As you might've guessed, The Dark Backward wants to be called a "cult movie." Whether or not it has earned that status today I cannot say, but I can say it is one of the strangest and quirkiest film I've seen in quite sometime. Adam Rifkin, a director I have lauded in the past for making the brilliant anthology film, LOOK, chronicling the lives of unsuspecting people as they are recorded numerous times a day with surveillance cameras (he followed the film up with a Showtime TV show that ran for eight episodes, as well), the cult-comedy, Detroit Rock City, about four die-hard KISS fans trying to score some tickets to their big show, and Chillerama, an anthology horror film he contributed to, is the perfect man to write and direct such a story. It is told through his trademark eclectic ways and his appetite for crudely entertaining story tricks that are so sick, depraved, and outlandish that they beg an audience to appreciate them.

The film erects one of the seamiest and dirtiest environments this side of a landfill, with some grimy cinematography, complimenting the overall tone of the film, along with presenting the characters in such a disastrous light. Our main character, Marty, always appears hunched over, drenched in his own sweat, shaking and quivering as the next setup commences. His friend, Gus, commits to some of the dirtiest acts in the film, one including eating rancid chicken found in Marty's refrigerator. The cult films I appreciate the most are ones that can't be placed in an existing genre. This isn't a comedy, because little laughing is done, drama isn't the correct word, horror is a step-up, but not quite, and any other genre doesn't prove satisfactory. It is simply film, in which we watch and immensely try and grasp long after the event is over.
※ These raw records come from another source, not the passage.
-- ==== Sys2Proof/Machine/Numbers.lean ====
section
/-! DEFINITION. Number formats, exact values, rounding and the numeric flags: spec/03_number_formats.md R48 to R72. -/
namespace Sys2Proof.Machine

/-- The format codes of Table 3.1. -/
inductive Fmt where
  | fp32 | bf16 | fp16 | e4m3 | e5m2 | e3m2 | e2m3 | e2m1
  | int8 | uint8 | int4 | uint4 | w64 | praline
  | mxe4m3 | mxe5m2 | mxe3m2 | mxe2m3 | mxe2m1 | mxint8
  deriving DecidableEq, Repr

/-- The format a 5-bit code names; codes 0x0E to 0x12 and 0x19 to 0x1F are reserved (R48). -/
def fmtOfCode : Nat → Option Fmt
  | 0x00 => some .fp32 | 0x01 => some .bf16 | 0x02 => some .fp16 | 0x03 => some .e4m3
  | 0x04 => some .e5m2 | 0x05 => some .e3m2 | 0x06 => some .e2m3 | 0x07 => some .e2m1
  | 0x08 => some .int8 | 0x09 => some .uint8 | 0x0A => some .int4 | 0x0B => some .uint4
  | 0x0C => some .w64 | 0x0D => some .praline
  | 0x13 => some .mxe4m3 | 0x14 => some .mxe5m2 | 0x15 => some .mxe3m2 | 0x16 => some .mxe2m3
  | 0x17 => some .mxe2m1 | 0x18 => some .mxint8
  | _ => none

/-- Bits of one element, without the scale (Table 3.1). -/
def fmtBits : Fmt → Nat
  | .fp32 => 32 | .bf16 => 16 | .fp16 => 16 | .e4m3 => 8 | .e5m2 => 8 | .e3m2 => 6 | .e2m3 => 6 | .e2m1 => 4
  | .int8 => 8 | .uint8 => 8 | .int4 => 4 | .uint4 => 4 | .w64 => 64 | .praline => 128
  | .mxe4m3 => 8 | .mxe5m2 => 8 | .mxe3m2 => 6 | .mxe2m3 => 6 | .mxe2m1 => 4 | .mxint8 => 8

/-- The formats with a block scale. -/
def fmtIsMx : Fmt → Bool
  | .mxe4m3 | .mxe5m2 | .mxe3m2 | .mxe2m3 | .mxe2m1 | .mxint8 => true
  | _ => false

/-- Table 3.1, column Array input. -/
def fmtArrayInput : Fmt → Bool
  | .fp32 | .w64 | .praline => false
  | _ => true

/-- Table 3.1, column Vector and SFU input, without Praline's special roles. -/
def fmtVectorInput : Fmt → Bool
  | .praline => false
  | _ => true

/-- Table 3.1, column Stored output, without Praline's special role. -/
def fmtStoredOutput : Fmt → Bool
  | .praline => false
  | _ => true

/-- A floating-point layout of Table 3.2: exponent bits, fraction bits, bias, and what the top exponent codes. -/
structure FloatLayout where
  ebits : Nat
  tbits : Nat
  bias : Int
  /-- The format has infinities, with NaN at the top exponent and a nonzero fraction. -/
  hasInf : Bool
  /-- The format has NaN. -/
  hasNan : Bool
  deriving DecidableEq, Repr

/-- An element grid: a floating-point layout, or an integer of `width` bits with a unit of weight 2^`unit`. -/
inductive Layout where
  | float (l : FloatLayout)
  | int (width : Nat) (signed : Bool) (unit : Int)
  deriving DecidableEq, Repr

/-- The layout of each format's elements: Table 3.2 and the integer formats. W64 counts its 52 bits above [11:0]. -/
def fmtLayout : Fmt → Layout
  | .fp32 => .float ⟨8, 23, 127, true, true⟩
  | .bf16 => .float ⟨8, 7, 127, true, true⟩
  | .fp16 => .float ⟨5, 10, 15, true, true⟩
  | .e4m3 | .mxe4m3 => .float ⟨4, 3, 7, false, true⟩
  | .e5m2 | .mxe5m2 => .float ⟨5, 2, 15, true, true⟩
  | .e3m2 | .mxe3m2 => .float ⟨3, 2, 3, false, false⟩
  | .e2m3 | .mxe2m3 => .float ⟨2, 3, 1, false, false⟩
  | .e2m1 | .mxe2m1 => .float ⟨2, 1, 1, false, false⟩
  | .w64 => .float ⟨12, 39, 2047, true, true⟩
  | .int8 => .int 8 true 0
  | .uint8 => .int 8 false 0
  | .int4 => .int 4 true 0
  | .uint4 => .int 4 false 0
  | .mxint8 => .int 8 true (-6)
  | .praline => .int 128 false 0

/-- The class of a value (R58). -/
inductive Cls where
  | zero | fin | inf | nan
  deriving DecidableEq, Repr

/-- An exact value: (-1)^neg * n * 2^q when finite, with n > 0. -/
structure Val where
  cls : Cls
  neg : Bool
  n : Nat
  q : Int
  deriving DecidableEq, Repr

def valZero (neg : Bool) : Val := ⟨.zero, neg, 0, 0⟩
def valInf (neg : Bool) : Val := ⟨.inf, neg, 0, 0⟩
def valNan : Val := ⟨.nan, false, 0, 0⟩

/-- A finite value, or the zero of its sign. -/
def valFin (neg : Bool) (n : Nat) (q : Int) : Val := if n = 0 then valZero neg else ⟨.fin, neg, n, q⟩

/-- The four sticky flags of one engine: bit 0 overflow, 1 underflow, 2 inexact, 3 invalid (R68). -/
abbrev Flags := BitVec 4
def flOverflow : Flags := 1
def flUnderflow : Flags := 2
def flInexact : Flags := 4
def flInvalid : Flags := 8
def flIf (c : Bool) (f : Flags) : Flags := if c then f else 0

/-- The index of the highest set bit of a positive number. -/
def msbIndex (n : Nat) : Nat := n.log2

/-- `n * 2^k` for an exponent at or above zero, and the truncated quotient below zero. -/
def shiftInt (n : Nat) (k : Int) : Nat := if 0 ≤ k then n <<< k.toNat else n >>> (-k).toNat

/-- Decodes one element to its exact value; `xs` is the E8M0 scale of an MX block or of a page (R49, R55, R58). -/
def decodeVal (f : Fmt) (code : Nat) (xs : Option Nat) : Val :=
  if xs = some 0xFF then valNan else
  let scale : Int := match xs with | some x => (x : Int) - 127 | none => 0
  match fmtLayout f with
  | .float l =>
    let raw := if f = .w64 then code >>> 12 else code
    let s := raw.testBit (l.ebits + l.tbits)
    let x := bitField raw (l.ebits + l.tbits - 1) l.tbits
    let t := raw % 2 ^ l.tbits
    let top := 2 ^ l.ebits - 1
    if l.hasInf && x == top then (if t = 0 then valInf s else valNan)
    else if l.hasNan && !l.hasInf && x == top && t == 2 ^ l.tbits - 1 then valNan
    else if x = 0 then valFin s t (1 - l.bias - l.tbits + scale)
    else ⟨.fin, s, 2 ^ l.tbits + t, (x : Int) - l.bias - l.tbits + scale⟩
  | .int w signed unit =>
    let raw := code % 2 ^ w
    if signed && raw.testBit (w - 1) then ⟨.fin, true, 2 ^ w - raw, unit + scale⟩
    else valFin false raw (unit + scale)

/-- The stochastic generator (R65). -/
def srBits (seed : Word) (i j : BitVec 32) : Nat :=
  let tr : Word := (i >>> 7).setWidth 64
  let tc : Word := (j >>> 7).setWidth 64
  let ix : Word := (((i &&& 127) <<< 7) ||| (j &&& 127)).setWidth 64
  let x := seed ^^^ (tr * 0x8F3A6D21C4B90E57) ^^^ (tc * 0x5D17E2A9B36C4F81) ^^^ (ix * 0xE4C91B753A8D62F3)
  let x := x ^^^ (x >>> 31)
  let x := x * 0xA0F73C5E9B12D469
  let x := x ^^^ (x >>> 29)
  let x := x * 0xC6A4D3E17F285B0B
  let x := x ^^^ (x >>> 32)
  bitField x.toNat 47 32

/-- The rounding mode of a conversion: RNE, RTZ, or SR with its 16-bit draw (R62). -/
inductive Rnd where
  | rne | rtz | sr (draw : Nat)
  deriving DecidableEq, Repr

/-- The rounding a 2-bit code names at output position (i, j); code 3 is reserved. -/
def rndOf (code : BitVec 2) (seed : Word) (i j : BitVec 32) : Rnd :=
  if code = 1 then .rtz else if code = 2 then .sr (srBits seed i j) else .rne

/-- The result of rounding a magnitude: k * 2^lsb, and whether bits were discarded. -/
structure Rounded where
  k : Nat
  lsb : Int
  inexact : Bool
  deriving DecidableEq, Repr

/-- R62 on the grid of weight 2^lsb: `prec` is P for a floating-point destination. -/
def roundAt (prec : Option Nat) (lsb : Int) (mode : Rnd) (n : Nat) (q : Int) : Rounded :=
  let sh := lsb - q
  if sh ≤ 0 then ⟨n <<< (-sh).toNat, lsb, false⟩ else
  let w := sh.toNat
  let k := n >>> w
  let rem := n % 2 ^ w
  let up : Bool := match mode with
    | .rne => decide (2 * rem > 2 ^ w) || (decide (2 * rem = 2 ^ w) && k.testBit 0)
    | .rtz => false
    | .sr d => decide (0x10000 ≤ (if 16 ≤ w then rem >>> (w - 16) else rem <<< (16 - w)) + d)
  let k := if up then k + 1 else k
  match prec with
  | some p => if k = 2 ^ p then ⟨2 ^ (p - 1), lsb + 1, rem ≠ 0⟩ else ⟨k, lsb, rem ≠ 0⟩
  | none => ⟨k, lsb, rem ≠ 0⟩

/-- R62: rounds the magnitude n * 2^q, n > 0, to a layout's grid. -/
def roundMag (l : Layout) (mode : Rnd) (n : Nat) (q : Int) : Rounded :=
  match l with
  | .float f =>
    let p := f.tbits + 1
    roundAt (some p) (max ((msbIndex n : Int) + q) (1 - f.bias) - f.tbits) mode n q
  | .int _ _ unit => roundAt none unit mode n q

/-- The largest finite magnitude with the given sign, as k * 2^lsb (Table 3.2, integer ranges). -/
def maxFinite (l : Layout) (neg : Bool) : Nat × Int :=
  match l with
  | .float f =>
    let top : Int := 2 ^ f.ebits - 1
    if f.hasInf then (2 ^ (f.tbits + 1) - 1, top - 1 - f.bias - f.tbits)
    else if f.hasNan then (2 ^ (f.tbits + 1) - 2, top - f.bias - f.tbits)
    else (2 ^ (f.tbits + 1) - 1, top - f.bias - f.tbits)
  | .int w signed unit =>
    if signed then (if neg then 2 ^ (w - 1) else 2 ^ (w - 1) - 1, unit)
    else (if neg then 0 else 2 ^ w - 1, unit)

/-- k1 * 2^e1 > k2 * 2^e2. -/
def magGt (k1 : Nat) (e1 : Int) (k2 : Nat) (e2 : Int) : Bool :=
  let e := min e1 e2
  decide (k1 <<< (e1 - e).toNat > k2 <<< (e2 - e).toNat)

/-- The bits of a finite k * 2^lsb that lies on a layout's grid, before W64's reserved bits are added. -/
def packFinite (l : Layout) (neg : Bool) (k : Nat) (lsb : Int) : Nat :=
  match l with
  | .float f =>
    let s := if neg then 2 ^ (f.ebits + f.tbits) else 0
    if k ≥ 2 ^ f.tbits then s + (lsb + f.tbits + f.bias).toNat * 2 ^ f.tbits + (k - 2 ^ f.tbits) else s + k
  | .int w _ _ => if neg then (2 ^ w - k % 2 ^ w) % 2 ^ w else k % 2 ^ w

/-- Element bits as stored: W64 keeps its 12 reserved low bits zero (R56). -/
def storedBits (f : Fmt) (raw : Nat) : Nat := if f = .w64 then raw <<< 12 else raw

/-- The bits of an infinity, for a layout that has one. -/
def infBits (l : FloatLayout) (neg : Bool) : Nat :=
  (if neg then 2 ^ (l.ebits + l.tbits) else 0) + (2 ^ l.ebits - 1) * 2 ^ l.tbits

/-- The canonical NaN of Table 3.2. -/
def nanBits (l : FloatLayout) : Nat :=
  if l.hasInf then (2 ^ l.ebits - 1) * 2 ^ l.tbits + 2 ^ (l.tbits - 1)
  else 2 ^ (l.ebits + l.tbits) - 1

/-- The largest or smallest value a format holds, as bits. -/
def maxBits (f : Fmt) (neg : Bool) : Nat :=
  let m := maxFinite (fmtLayout f) neg
  storedBits f (packFinite (fmtLayout f) neg m.1 m.2)

/-- The zero of a sign; integers have one zero. -/
def zeroBits (f : Fmt) (neg : Bool) : Nat := storedBits f (packFinite (fmtLayout f) neg 0 0)

/-- Table 3.6, from NaN. -/
def writeNan (f : Fmt) : Nat × Flags :=
  match fmtLayout f with
  | .float l => if l.hasNan then (storedBits f (nanBits l), 0) else (0, flInvalid)
  | .int _ _ _ => (0, flInvalid)

/-- Table 3.6, from an infinity. -/
def writeInf (f : Fmt) (neg : Bool) : Nat × Flags :=
  match fmtLayout f with
  | .float l => if l.hasInf then (storedBits f (infBits l neg), 0) else (maxBits f neg, flInvalid)
  | .int _ _ _ => (maxBits f neg, flInvalid)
In a way, the film reminds me of Martin Scorsese's The King of Comedy, starring Robert De Niro and Jerry Lewis. In that picture, we were given characters we were depressed and saddened to watch for a long period of time. I felt nothing but moroseness watching the picture, seeing De Niro's Rupert Pupkin wander aimlessly scene after scene, believing every encounter he had with someone was a genuinely meaningful one, and after watching Marty being led through his career as a comedian and a sideshow attraction by his friend Gus, I feel the same sort of moroseness.

I'm a fan of cult cinema and The Dark Backward unnervingly pushes my envelope. It is satire of epic proportions, a comedic exercise so dark and so saddening that it almost must be seen to be believed. I mean, if you can handle such a thing.

Starring: Judd Nelson, Bill Paxton, Wayne Newton, Lara Flynn Boyle, James Caan, and Rob Lowe. Directed by: Adam Rifkin.